> **Required action**
Find the lines in the entries that follow where the word "before" occurs, and state how many there are, with no other words.
Dataset extract: Begin
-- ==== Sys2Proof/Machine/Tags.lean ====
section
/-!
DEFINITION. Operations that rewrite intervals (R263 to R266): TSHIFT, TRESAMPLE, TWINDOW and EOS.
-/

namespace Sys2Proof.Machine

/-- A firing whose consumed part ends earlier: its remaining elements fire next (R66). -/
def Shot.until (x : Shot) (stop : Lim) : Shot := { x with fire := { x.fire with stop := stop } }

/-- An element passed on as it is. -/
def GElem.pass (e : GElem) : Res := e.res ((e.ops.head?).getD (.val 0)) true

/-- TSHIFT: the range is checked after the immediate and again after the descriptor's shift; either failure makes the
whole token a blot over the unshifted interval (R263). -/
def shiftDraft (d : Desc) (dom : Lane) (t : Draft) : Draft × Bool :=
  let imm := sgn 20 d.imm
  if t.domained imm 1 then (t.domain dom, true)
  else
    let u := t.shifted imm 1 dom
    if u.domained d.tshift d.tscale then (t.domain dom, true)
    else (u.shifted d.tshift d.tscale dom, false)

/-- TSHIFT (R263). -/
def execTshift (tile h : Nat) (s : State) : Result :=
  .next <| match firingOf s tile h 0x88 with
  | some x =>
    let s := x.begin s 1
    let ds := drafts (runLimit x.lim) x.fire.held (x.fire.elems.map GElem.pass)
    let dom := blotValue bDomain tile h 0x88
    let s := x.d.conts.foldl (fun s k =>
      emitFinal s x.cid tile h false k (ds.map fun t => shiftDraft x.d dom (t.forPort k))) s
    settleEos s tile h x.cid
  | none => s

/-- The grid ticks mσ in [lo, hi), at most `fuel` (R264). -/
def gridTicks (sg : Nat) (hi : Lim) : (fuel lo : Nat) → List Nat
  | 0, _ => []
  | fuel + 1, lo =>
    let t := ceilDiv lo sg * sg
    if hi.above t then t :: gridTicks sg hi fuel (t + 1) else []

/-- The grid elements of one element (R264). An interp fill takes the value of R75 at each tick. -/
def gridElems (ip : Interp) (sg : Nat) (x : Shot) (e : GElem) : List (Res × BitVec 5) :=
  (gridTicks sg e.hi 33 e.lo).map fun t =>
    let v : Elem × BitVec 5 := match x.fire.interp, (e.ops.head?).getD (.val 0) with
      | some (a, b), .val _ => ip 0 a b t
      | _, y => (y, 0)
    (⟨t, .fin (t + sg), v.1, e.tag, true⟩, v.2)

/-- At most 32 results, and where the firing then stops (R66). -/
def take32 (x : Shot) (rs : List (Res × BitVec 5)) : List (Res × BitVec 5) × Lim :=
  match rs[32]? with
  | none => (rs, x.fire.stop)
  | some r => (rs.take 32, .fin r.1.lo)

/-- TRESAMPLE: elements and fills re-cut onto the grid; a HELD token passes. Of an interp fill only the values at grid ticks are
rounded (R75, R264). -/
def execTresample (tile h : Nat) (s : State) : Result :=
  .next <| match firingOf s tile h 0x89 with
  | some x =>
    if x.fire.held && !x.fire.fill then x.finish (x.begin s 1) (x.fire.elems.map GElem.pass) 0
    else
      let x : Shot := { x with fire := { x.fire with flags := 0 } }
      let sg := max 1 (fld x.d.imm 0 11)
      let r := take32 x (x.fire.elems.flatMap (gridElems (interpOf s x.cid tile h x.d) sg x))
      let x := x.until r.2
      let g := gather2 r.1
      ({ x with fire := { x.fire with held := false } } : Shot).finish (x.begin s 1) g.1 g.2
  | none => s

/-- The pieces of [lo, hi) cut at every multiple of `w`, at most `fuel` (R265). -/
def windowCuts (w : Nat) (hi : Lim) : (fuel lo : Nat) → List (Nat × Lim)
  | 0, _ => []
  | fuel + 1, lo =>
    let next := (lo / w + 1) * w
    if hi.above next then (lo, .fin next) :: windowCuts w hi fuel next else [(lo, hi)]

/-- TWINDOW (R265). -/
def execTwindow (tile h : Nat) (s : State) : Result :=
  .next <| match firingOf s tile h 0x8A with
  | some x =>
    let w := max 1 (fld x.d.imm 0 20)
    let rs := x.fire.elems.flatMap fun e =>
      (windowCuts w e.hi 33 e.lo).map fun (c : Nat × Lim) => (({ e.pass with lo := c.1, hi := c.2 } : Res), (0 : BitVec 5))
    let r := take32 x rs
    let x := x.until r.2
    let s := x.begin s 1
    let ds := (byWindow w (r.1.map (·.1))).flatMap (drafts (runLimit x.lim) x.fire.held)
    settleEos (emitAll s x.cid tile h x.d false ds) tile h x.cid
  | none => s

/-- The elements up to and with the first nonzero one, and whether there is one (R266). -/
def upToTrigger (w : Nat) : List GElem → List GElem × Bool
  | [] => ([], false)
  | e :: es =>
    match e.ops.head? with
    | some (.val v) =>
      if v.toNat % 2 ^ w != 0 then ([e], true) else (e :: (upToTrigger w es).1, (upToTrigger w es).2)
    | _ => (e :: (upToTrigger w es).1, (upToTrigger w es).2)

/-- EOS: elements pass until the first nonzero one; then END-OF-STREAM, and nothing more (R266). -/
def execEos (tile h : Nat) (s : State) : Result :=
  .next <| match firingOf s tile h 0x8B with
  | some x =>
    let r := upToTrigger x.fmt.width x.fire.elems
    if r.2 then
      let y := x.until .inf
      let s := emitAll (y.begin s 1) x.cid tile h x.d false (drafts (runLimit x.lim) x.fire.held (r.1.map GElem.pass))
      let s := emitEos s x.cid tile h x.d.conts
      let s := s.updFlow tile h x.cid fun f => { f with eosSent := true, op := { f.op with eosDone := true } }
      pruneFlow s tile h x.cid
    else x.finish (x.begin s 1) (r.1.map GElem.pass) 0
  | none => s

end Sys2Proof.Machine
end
Dataset extract: End
Dataset extract: Begin
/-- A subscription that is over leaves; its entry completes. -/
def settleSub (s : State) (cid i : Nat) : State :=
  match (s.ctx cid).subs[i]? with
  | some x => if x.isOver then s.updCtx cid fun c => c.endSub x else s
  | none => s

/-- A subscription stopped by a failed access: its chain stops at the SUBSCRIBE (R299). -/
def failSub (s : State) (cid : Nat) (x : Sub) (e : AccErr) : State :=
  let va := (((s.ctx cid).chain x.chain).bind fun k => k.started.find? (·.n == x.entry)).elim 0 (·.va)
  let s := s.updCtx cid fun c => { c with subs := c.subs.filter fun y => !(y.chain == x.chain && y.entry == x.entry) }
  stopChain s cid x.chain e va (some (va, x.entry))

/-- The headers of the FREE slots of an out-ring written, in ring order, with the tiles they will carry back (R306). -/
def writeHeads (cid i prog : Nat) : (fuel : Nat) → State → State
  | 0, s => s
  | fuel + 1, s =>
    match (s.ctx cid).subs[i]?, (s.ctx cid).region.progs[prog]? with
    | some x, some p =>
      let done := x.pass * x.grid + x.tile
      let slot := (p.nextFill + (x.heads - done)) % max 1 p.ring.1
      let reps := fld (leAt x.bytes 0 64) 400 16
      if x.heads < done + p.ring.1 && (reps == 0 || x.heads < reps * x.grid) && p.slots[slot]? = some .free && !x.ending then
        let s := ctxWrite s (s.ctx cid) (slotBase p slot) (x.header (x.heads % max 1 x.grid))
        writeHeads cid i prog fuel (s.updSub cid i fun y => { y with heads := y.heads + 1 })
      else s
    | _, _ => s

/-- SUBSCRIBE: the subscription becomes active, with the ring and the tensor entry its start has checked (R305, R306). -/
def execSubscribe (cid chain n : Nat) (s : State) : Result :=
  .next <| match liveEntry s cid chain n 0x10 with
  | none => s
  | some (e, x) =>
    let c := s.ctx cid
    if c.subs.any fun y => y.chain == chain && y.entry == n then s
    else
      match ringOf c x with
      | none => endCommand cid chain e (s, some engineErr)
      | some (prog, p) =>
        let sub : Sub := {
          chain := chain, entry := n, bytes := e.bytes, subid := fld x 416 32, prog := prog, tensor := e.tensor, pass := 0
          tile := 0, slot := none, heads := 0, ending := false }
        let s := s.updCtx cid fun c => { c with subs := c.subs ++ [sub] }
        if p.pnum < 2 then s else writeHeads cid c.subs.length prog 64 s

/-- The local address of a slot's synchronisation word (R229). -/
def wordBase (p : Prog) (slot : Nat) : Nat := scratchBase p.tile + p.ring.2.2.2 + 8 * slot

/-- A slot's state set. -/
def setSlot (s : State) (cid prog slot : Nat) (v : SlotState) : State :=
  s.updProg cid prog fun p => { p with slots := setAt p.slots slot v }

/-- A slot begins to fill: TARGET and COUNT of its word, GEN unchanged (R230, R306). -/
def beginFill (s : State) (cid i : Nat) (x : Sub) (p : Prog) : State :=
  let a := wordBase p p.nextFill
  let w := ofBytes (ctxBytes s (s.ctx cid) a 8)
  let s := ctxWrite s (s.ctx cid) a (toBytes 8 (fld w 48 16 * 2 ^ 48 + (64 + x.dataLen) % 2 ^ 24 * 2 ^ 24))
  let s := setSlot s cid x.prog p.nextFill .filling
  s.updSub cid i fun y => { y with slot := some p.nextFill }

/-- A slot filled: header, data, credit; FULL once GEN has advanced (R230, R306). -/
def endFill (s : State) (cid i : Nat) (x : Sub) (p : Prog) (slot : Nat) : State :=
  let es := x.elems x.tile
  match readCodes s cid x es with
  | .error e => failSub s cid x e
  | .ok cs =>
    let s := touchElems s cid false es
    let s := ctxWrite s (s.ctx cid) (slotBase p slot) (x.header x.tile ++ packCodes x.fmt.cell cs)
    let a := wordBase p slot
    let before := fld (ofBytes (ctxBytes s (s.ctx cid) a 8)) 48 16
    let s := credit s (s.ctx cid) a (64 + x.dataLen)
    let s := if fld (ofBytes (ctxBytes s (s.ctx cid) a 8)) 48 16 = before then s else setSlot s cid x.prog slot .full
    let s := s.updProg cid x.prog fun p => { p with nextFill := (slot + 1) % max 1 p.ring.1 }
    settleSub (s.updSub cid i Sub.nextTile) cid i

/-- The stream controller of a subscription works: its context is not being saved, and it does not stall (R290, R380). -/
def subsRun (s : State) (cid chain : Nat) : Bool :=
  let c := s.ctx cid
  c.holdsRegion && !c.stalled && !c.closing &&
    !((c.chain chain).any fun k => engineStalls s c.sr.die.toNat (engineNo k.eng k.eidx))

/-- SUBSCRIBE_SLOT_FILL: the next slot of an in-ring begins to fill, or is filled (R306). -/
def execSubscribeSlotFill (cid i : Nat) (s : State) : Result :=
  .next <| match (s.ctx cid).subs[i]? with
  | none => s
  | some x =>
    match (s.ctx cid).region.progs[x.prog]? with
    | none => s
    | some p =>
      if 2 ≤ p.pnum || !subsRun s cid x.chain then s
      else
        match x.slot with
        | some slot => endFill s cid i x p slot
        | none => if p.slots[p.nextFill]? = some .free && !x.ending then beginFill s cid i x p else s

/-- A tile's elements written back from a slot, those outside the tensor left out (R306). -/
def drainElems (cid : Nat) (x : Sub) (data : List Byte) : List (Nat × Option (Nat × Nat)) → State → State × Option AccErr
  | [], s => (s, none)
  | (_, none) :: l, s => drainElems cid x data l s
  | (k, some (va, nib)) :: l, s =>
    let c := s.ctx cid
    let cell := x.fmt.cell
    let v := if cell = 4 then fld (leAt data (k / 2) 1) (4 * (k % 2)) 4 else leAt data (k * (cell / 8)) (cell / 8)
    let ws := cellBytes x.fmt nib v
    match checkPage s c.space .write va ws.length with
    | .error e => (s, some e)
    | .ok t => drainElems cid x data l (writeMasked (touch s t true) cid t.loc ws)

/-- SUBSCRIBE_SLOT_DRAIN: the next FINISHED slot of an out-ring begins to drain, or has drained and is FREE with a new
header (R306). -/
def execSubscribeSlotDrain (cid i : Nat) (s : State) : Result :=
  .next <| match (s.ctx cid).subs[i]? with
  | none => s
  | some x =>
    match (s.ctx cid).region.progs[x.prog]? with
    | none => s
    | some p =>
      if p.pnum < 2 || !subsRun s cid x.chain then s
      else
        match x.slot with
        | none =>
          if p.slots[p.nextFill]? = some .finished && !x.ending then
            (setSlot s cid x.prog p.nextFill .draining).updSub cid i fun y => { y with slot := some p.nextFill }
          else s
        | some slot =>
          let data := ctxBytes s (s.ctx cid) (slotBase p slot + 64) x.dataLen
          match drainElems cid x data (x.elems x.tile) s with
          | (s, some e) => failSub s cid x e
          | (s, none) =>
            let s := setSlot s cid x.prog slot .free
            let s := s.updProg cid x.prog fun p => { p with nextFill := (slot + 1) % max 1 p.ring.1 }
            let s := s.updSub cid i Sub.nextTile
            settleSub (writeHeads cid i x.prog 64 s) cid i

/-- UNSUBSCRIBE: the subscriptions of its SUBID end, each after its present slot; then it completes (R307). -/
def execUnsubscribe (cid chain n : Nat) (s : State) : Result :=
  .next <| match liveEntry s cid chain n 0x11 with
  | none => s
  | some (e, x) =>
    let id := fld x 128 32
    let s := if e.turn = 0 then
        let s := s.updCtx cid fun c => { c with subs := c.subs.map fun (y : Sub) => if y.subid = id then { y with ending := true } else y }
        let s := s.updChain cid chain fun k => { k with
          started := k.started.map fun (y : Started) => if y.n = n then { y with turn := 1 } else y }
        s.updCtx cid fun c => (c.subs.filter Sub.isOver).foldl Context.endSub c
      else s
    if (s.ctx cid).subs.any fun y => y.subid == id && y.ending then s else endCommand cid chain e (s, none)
Dataset extract: End
> **Exercise solution**
2